» The task
Only the lines from the first line of the material below to the line containing "else if d.dir = 2 then", inclusive, should be copied, each exactly as written.

BEGIN Records for this exercise

/-- A stream instruction: unguarded, and none that a tainted thread may issue (R283, R337). -/
def State.strInsn (s : State) (t thr o : Nat) (enc : Nat → Bool) (run : Nat → State → Verdict) : State :=
  s.issueAt t thr o (fun _ => false) (fun w s => if enc w then run w s else illegal)

/-- Arm a slot: an input starts to fill, a linked input sends its two credits, a linked output takes credits that came
early. -/
def State.arm (s : State) (t k : Nat) (d : Desc) : State :=
  let x := s.slot t k
  let s := s.updSlot t k (fun x =>
    { ({ x with early := [], credits := 0, waiters := [], arming := x.arming + 1 } : Slot).startUse d 0 with xlate := false })
  if d.dir = 3 then s.sendCredit t k 2
  else if d.dir = 2 then
    -- early credits of another epoch are stale (R603)
    (x.early.filter (fun e => e.epoch == s.issuerEpoch (.tile t))).foldl (fun s e => s.credit t k e) s
  else s

/-- SARM. -/
def execSarm (t thr : Nat) (s : State) : Out :=
  .next (s.strInsn t thr 0x50 (strEnc false true false false) (fun w s =>
    let k := strSlot w
    let a := (s.g t thr (sGa w)).toNat
    if (s.slot t k).st ≠ .idle ∨ a % 64 ≠ 0 ∨ loftBytes < a + 64 then illegal
    else if s.loftBad t a 64 then s.parityAt t thr a 64
    else
      let b := s.loft t a 64
      let d := Desc.ofBytes b
      if !(descReserved b && s.descOk t d) then illegal
      else if s.tileHeld t then .wait .held .barrier s
      else .done (s.arm t k d)))

/-- SREARM. -/
def execSrearm (t thr : Nat) (s : State) : Out :=
  .next (s.strInsn t thr 0x51 (fun w => strEnc false true (strFn w) true w) (fun w s =>
    let k := strSlot w
    let x := s.slot t k
    let base := s.g t thr (sGa w)
    let c := (s.g t thr (sGb w)).toNat
    let d := { x.d with base, counts := if strFn w then x.d.counts.set x.d.ndimsM1 (c % 2 ^ 24 + 1) else x.d.counts }
    if (x.st ≠ .active ∧ x.st ≠ .done) ∨ !x.d.persistent ∨ x.linked ∨ (x.isInput ∧ x.takenCount ≠ 0) then illegal
    else if (strFn w ∧ 2 ^ 24 ≤ c) ∨ !s.descOk t d then illegal
    else if s.tileHeld t then .wait .held .barrier s
    else if x.draining then .wait .unit (.retry (.issued k)) s
    else
      let s := if x.isInput then (s.strCtr t 0x118 x.begunHalves).dropSlotReads t k (fun _ => true) else s
      .done ((s.updSlot t k (fun x => x.startUse d (satAdd 32 x.use 1))).serve t k)))

/-- SWAITB. -/
def execSwaitb (t thr : Nat) (s : State) : Out :=
  .next (s.strInsn t thr 0x52 (strEnc true false false false) (fun w s =>
    let k := strSlot w
    let x := s.slot t k
    match (if x.waiters.isEmpty then x.take else none) with
    | some (v, y) =>
      let s := (s.updSlot t k (fun _ => y)).setG t thr (sGd w) v
      .done (if tookInput x v then s.strCtr t 0x100 1 else s)
    | none =>
      .park .unit (.half k (sGd w)) (s.updSlot t k (fun x => { x with waiters := x.waiters ++ [(thr, sGd w)] }))))

/-- SREL: the oldest Taken input half fills again; a linked input returns a credit. -/
def execSrel (t thr : Nat) (s : State) : Out :=
  .next (s.strInsn t thr 0x53 (strEnc false false false false) (fun w s =>
    let k := strSlot w
    let x := s.slot t k
    let i := x.relHalf
    if x.st = .idle ∨ !x.isInput ∨ (x.half i).st ≠ .taken then illegal
    else
      let live := x.st == .active
      let s := s.updSlot t k (fun x =>
        { x.setHalf i (if live then x.d.filling x.nextGroup else {}) with relHalf := (i + 1) % 2, nextGroup := x.nextGroup + 1 })
      let s := if live && x.d.dir == 3 then s.sendCredit t k 1 else s
      .done ((s.finishUse t k).serve t k)))

/-- SPUSH: the oldest Taken output half starts to drain. -/
def execSpush (t thr : Nat) (s : State) : Out :=
  .next (s.strInsn t thr 0x54 (strEnc false false true false) (fun w s =>
    let k := strSlot w
    let x := s.slot t k
    let i := x.relHalf
    let n := (s.g t thr (sGb w)).toNat
    if x.st = .idle ∨ !x.isOutput ∨ (x.half i).st ≠ .taken ∨ n % x.d.elem ≠ 0 ∨ x.d.halfBytes < n then illegal
    else if x.st = .closed then
      .done ((s.updSlot t k (fun x => { x.updHalf i (fun h => { h with st := .free }) with relHalf := (i + 1) % 2 })).serve t k)
    else if n ≠ x.d.groupLen x.pushGroup * x.d.elem then illegal
    else
      .done (s.updSlot t k (fun x =>
        { x.updHalf i (fun h => { h with st := .engine, bytes := n, group := x.pushGroup, thr, tent := x.ticket.isSome }) with
          relHalf := (i + 1) % 2,
          tentGroup := if x.ticket.isSome && x.tentGroup.isNone then some x.pushGroup else x.tentGroup }))))

/-- SSKIP: an input goes on at element t. DEDUCED: log entry 34. -/
def execSskip (t thr : Nat) (s : State) : Out :=
  .next (s.strInsn t thr 0x55 (strEnc false true false false) (fun w s =>
    let k := strSlot w
    let x := s.slot t k
    let e := (s.g t thr (sGa w)).toNat
    if x.st = .idle ∨ !x.isInput ∨ e % x.d.perHalf ≠ 0 ∨ x.d.total < e ∨ e < x.nextDel then illegal
    else if x.st ≠ .active then .done s
    else
      let s := s.discardHeld t k
      let early := b2n (x.h0.st == .engine && x.h0.begun) + b2n (x.h1.st == .engine && x.h1.begun)
      let s := (s.strCtr t 0x120 early).dropSlotReads t k (fun a =>
        match a.purpose with | .streamRd _ u _ _ _ l => u == x.useId && decide (x.nextDel ≤ l) | _ => false)
      let s := s.updSlot t k (fun x =>
        { x.refill (e / x.d.perHalf) with
          nextReq := e, reqOff := 0, leaf := none, nextDel := e, faults := [] })
      .done ((s.finishUse t k).serve t k)))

END Records for this exercise

» Result
/-- A stream instruction: unguarded, and none that a tainted thread may issue (R283, R337). -/
def State.strInsn (s : State) (t thr o : Nat) (enc : Nat → Bool) (run : Nat → State → Verdict) : State :=
  s.issueAt t thr o (fun _ => false) (fun w s => if enc w then run w s else illegal)

/-- Arm a slot: an input starts to fill, a linked input sends its two credits, a linked output takes credits that came
early. -/
def State.arm (s : State) (t k : Nat) (d : Desc) : State :=
  let x := s.slot t k
  let s := s.updSlot t k (fun x =>
    { ({ x with early := [], credits := 0, waiters := [], arming := x.arming + 1 } : Slot).startUse d 0 with xlate := false })
  if d.dir = 3 then s.sendCredit t k 2
  else if d.dir = 2 then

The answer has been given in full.